My judges wrote new chapters in old books: the International Criminal Court confirmed thirty-nine charges against Joseph Kony; a Ukrainian court sentenced a Russian soldier to life for killing a captive; and British police arrested Robert James Purkiss for the murder of Agnes Wanjiru, thirteen years late. Justice moves like tectonic plates—slow, grinding, but sometimes enough to shake the room.

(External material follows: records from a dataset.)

-- ==== Sys2Proof/Certificates/Slice0/Obligations.lean ====
section
/-! DEFINITION. The statements for the provers. Each is about the machine, for every state; the rules they formalise stand in
OBLIGATIONS.json and in their docstrings. -/

open Sys2Proof Sys2Proof.Machine

/-! ### Encoding and stepping -/

/-- Every well-formed instruction that has a word is the one that its word decodes to, with every operand at every value that
the encoding admits (R15 to R20). -/
def Obligations.DecodeOfEncode : Prop :=
  ∀ (i : Instr) (w : IWord), WellFormed i → encode i = some w → decode w = some i

/-- Every word that decodes is the word of the instruction that it decodes to: no bit of an accepted word is ignored
(R3, R19, R20). -/
def Obligations.EncodeOfDecode : Prop :=
  ∀ (w : IWord) (i : Instr), decode w = some i → encode i = some w

/-- Words written out from the formats and the opcode map decode to the instructions they stand for, one of each format, and a
reserved bit, an unassigned opcode and a malformed guard are refused (R15 to R20, R41). -/
def Obligations.KnownWordsDecode : Prop :=
  -- ADD s7, s6, s8, guarded by !p3
  decode (0x000#10 ++ 1#1 ++ 3#4 ++ 1#1 ++ 0#4 ++ 7#6 ++ 6#6 ++ 8#6 ++ 0#6 ++ 0#52)
    = some (.add ⟨some ⟨3, true⟩, none, 7, 6, 8, 0, 0⟩) ∧
  -- SLD s3, [s1 + 16], 8 bytes, token w2
  decode (0x080#10 ++ 0#6 ++ 1#1 ++ 2#3 ++ 3#6 ++ 1#6 ++ 0#6 ++ 0#6 ++ 0#18 ++ 3#2 ++ 16#32)
    = some (.sld ⟨none, some 2, 3, 1, 0, 0, 0x300000010⟩) ∧
  -- LI s3, −1
  decode (0x021#10 ++ 0#6 ++ 0#4 ++ 3#6 ++ 0#6 ++ 0xFFFFFFFFFFFFFFFF#64) = some (.li ⟨none, 3, 0, 0xFFFFFFFFFFFFFFFF⟩) ∧
  -- BC s5, −36
  decode (0x041#10 ++ 0#6 ++ 0#4 ++ 5#6 ++ 0#6 ++ (-36 : BitVec 64)) = some (.bc ⟨none, 5, -36⟩) ∧
  -- VFMA v1, v2, v3, v4 in F32, rounding to nearest even
  decode (0x103#10 ++ 0#6 ++ 0#4 ++ 1#11 ++ 2#11 ++ 3#11 ++ 4#11 ++ 1#6 ++ 0#3 ++ 0#23)
    = some (.vfma ⟨none, none, 1, 2, 3, 4, .f32, .rne, 0⟩) ∧
  -- VBCAST v0, s10, and VEXTL with va v8 (VS)
  decode (0x1B2#10 ++ 0#6 ++ 0#4 ++ 0#11 ++ 0#11 ++ 10#6 ++ 0x040100000000#48) = some (.vbcast ⟨none, 0, 0, 10, 0x40100000000⟩) ∧
  decode (0x1B6#10 ++ 0#6 ++ 0#4 ++ 0#11 ++ 8#11 ++ 13#6 ++ 0x040000000000#48) = some (.vextl ⟨none, 0, 8, 13, 0x40000000000⟩) ∧
  -- VST v40 and VLDH v60 through handle h0 (VM)
  decode (0x1E1#10 ++ 0#6 ++ 0#4 ++ 40#11 ++ 0#1 ++ 8#6 ++ 0#16 ++ 0x80002#42) = some (.vst ⟨none, 40, false, 8, 0, 0x80002⟩) ∧
  decode (0x1E2#10 ++ 0#6 ++ 0#4 ++ 60#11 ++ 1#1 ++ 0#6 ++ 0#16 ++ 2#42) = some (.vldh ⟨none, 60, true, 0, 0, 2⟩) ∧
  -- LDT with the handle h0 as destination, and MMV (EM)
  decode (0x200#10 ++ 0#6 ++ 0#4 ++ 0#5 ++ 0#6 ++ 3#6 ++ 0#6 ++ 0#4 ++ 0#4 ++ 1#1 ++ 0#1 ++ 0#1 ++ 0#10 ++ 1#32)
    = some (.ldt ⟨none, 0, 0, 3, 0, 0, 0, true, false, false, 0, 1⟩) ∧
  decode (0x281#10 ++ 0#6 ++ 0#4 ++ 0#5 ++ 5#6 ++ 6#6 ++ 0#6 ++ 0#4 ++ 0#4 ++ 0#1 ++ 0#1 ++ 0#1 ++ 0#10 ++ 0x800000#32)
    = some (.mmv ⟨none, 0, 5, 6, 0, 0, 0, false, false, false, 0, 0x800000⟩) ∧
  -- REP 4 with strides 1, 1, 0, 1 (PX)
  decode (0x1F3#10 ++ 0#6 ++ 0#4 ++ 4#16 ++ 1#6 ++ 1#6 ++ 0#6 ++ 1#6 ++ 0#36) = some (.rep ⟨4, 1, 1, 0, 1⟩) ∧
  -- a bit of ADD's immediate, an unassigned opcode, and G without E
  decode (0x000#10 ++ 0#6 ++ 0#4 ++ 7#6 ++ 6#6 ++ 8#6 ++ 0#6 ++ 1#52) = none ∧
  decode (0x3FF#10 ++ 0#86) = none ∧
  decode (0x000#10 ++ 0#1 ++ 3#4 ++ 0#1 ++ 0#4 ++ 7#6 ++ 6#6 ++ 8#6 ++ 0#6 ++ 0#52) = none

/-- A step runs the instruction that the bytes at the control core's pc decode to: in a C section it executes, in an L, X or S
section it is pushed (R14, R43); a REP is checked beside the word that follows it (R21). A word that has issued and holds the control
core goes on without a second fetch (R91). The core's active context stands inside a
section, not at its end, with no trap to take and no other context to give way to.
Where the manual leaves a point open, the clause is the model's choice (log 1, 14, 16). -/
def Obligations.StepRunsControlWord : Prop :=
  ∀ (s : State) (c : CoreId) (b : BankId) (x : Ctx) (k : CtlSec) (i : Instr),
    s.turn = .control c b → (s.core c).active = some b → s.ctxAt c b = some x → x.fatal = none → x.midClk = false →
    (x.parking = true → x.midWord = true) → s.switchTarget c = none → (x.midWord = false → x.boundary = none) → x.ending = false →
    x.ctl.phase = .inside → x.ctl.sec = some k →
    (∀ h : Issued, x.issue = some h → decode h.word = some i → step s = exec i (turnState s c b .ctl)) ∧
    (∀ (w : IWord) (n : Nat) (t : State), x.issue = none → k.idx < k.h.len →
      (turnState s c b .ctl).fetch c x.id.asid x.begun x.ctl.pc 12 = .ok (n, t) → w = BitVec.ofNat 96 n →
      let next : Option IWord :=
        if opOf w = 0x1F3 ∧ k.idx + 1 < k.h.len then
          (match t.fetch c x.id.asid x.begun (x.ctl.pc + 12) 12 with | .ok (m, _) => some (BitVec.ofNat 96 m) | .error _ => none)
        else none
      checkWord x k w next = .ok i →
        decode w = some i ∧
          step s = if k.h.kind = .c then exec i { t with cur := { t.cur with raw := w } } else exec (.wordPush w) t)

/-- A step runs the word at the head of a queue, or the next word of its loop body, moved by its strides where a REP runs (R35,
R154, R157). The results that are due have landed, and a REP or a loop body whose section was closed has ended (R44, R79). Where the
word takes no clk of the X queue, those results are withheld again (R88).
Where the manual leaves a point open, the clause is the model's choice (log 1, 22). -/
def Obligations.StepRunsQueueWord : Prop :=
  ∀ (s : State) (c : CoreId) (b : BankId) (k : Kind) (x y : Ctx) (q : QWord) (i : Instr) (u t : State),
    s.turn = .queue c b k → k ≠ .c → (k = .x → (s.core c).owners[0] = some b) →
    u = (if k = .x then (turnState s c b (.queue k)).landAt c b .vec else turnState s c b (.queue k)) →
    u.ctx? = some y → x = y.abandon k → t = u.putCtx x →
    (x.midClk = true ∨ (x.parkStop = false ∧ x.fatal = none ∧
      (k = .x → (t.core c).engineMust b x true (Ctx.vecReady (t.core c)) = false))) →
    x.queueStopped k = false → (x.queue k).cur.nop = 0 →
    (match (x.queue k).cur.loop with
      | some l => l.body[l.idx]? = some q
      | none => (x.queue k).head x.trapMode = some q ∧ (x.queue k).cur.skip = 0) →
    (match x.secs.find? (·.uid == q.uid) with | some e => e.open_ = true | none => True) →
      ((x.queue k).cur.rep = none → decode q.w = some i →
        step s = s.after (exec i { t with cur := { t.cur with word := some q } })) ∧
      (∀ r, (x.queue k).cur.rep = some r → repTarget q.w = true → r.px.count ≠ 0 → decode (strideWord q.w r.px r.i) = some i →
        inAllot x ((decodeRaw q.w).getD .powerOff) r.px r.i = true →
        step s = s.after (exec i { t with cur := { t.cur with word := some q, rep := r.i } }))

Meanwhile, the United States argued with itself. The Supreme Court questioned whether President Trump could use emergency powers to impose tariffs while the federal shutdown reached day thirty-seven. The FAA announced ten-percent flight cuts at forty airports, and five million people lost their food-stamp benefits. In Florida, food banks refilled their shelves faster than they could pray. I watched volunteers lift boxes heavier than hope.
In Chicago, a judge ordered the Broadview ICE detention center to provide soap, beds, and bottled water—basic kindness written into law. The same day, agents arrested a daycare teacher in front of children and drove off with another man’s baby still in his car seat. Across the continent, New York’s mayor-elect Zohran Mamdani promised to hold those agents accountable. Different organs of me pulling in opposite directions, each claiming to protect my heart.
Elsewhere, I remembered and forgot. Investigators combed through the blackened wreck of a UPS cargo plane near Louisville that killed fourteen. Archaeologists in Peru studied the ruins of Caral, a civilization that survived its own climate collapse without war, leaving warnings in stone. At UNESCO, Khaled El-Enany took the helm, and in New York, an all-female transition team began sketching a gentler city even as federal funding hung by a thread.
By nightfall I felt enormous and fragile. My air was hot, my waters angry, my people loud with both prayer and grief. Yet somewhere a neighbor shared soup, a rescue worker lifted rubble, a scientist adjusted a sensor, and a teacher comforted a frightened child. I am all of them—the ones who break and the ones who build—and today, November 6, 2025, I am still trying to learn which is which.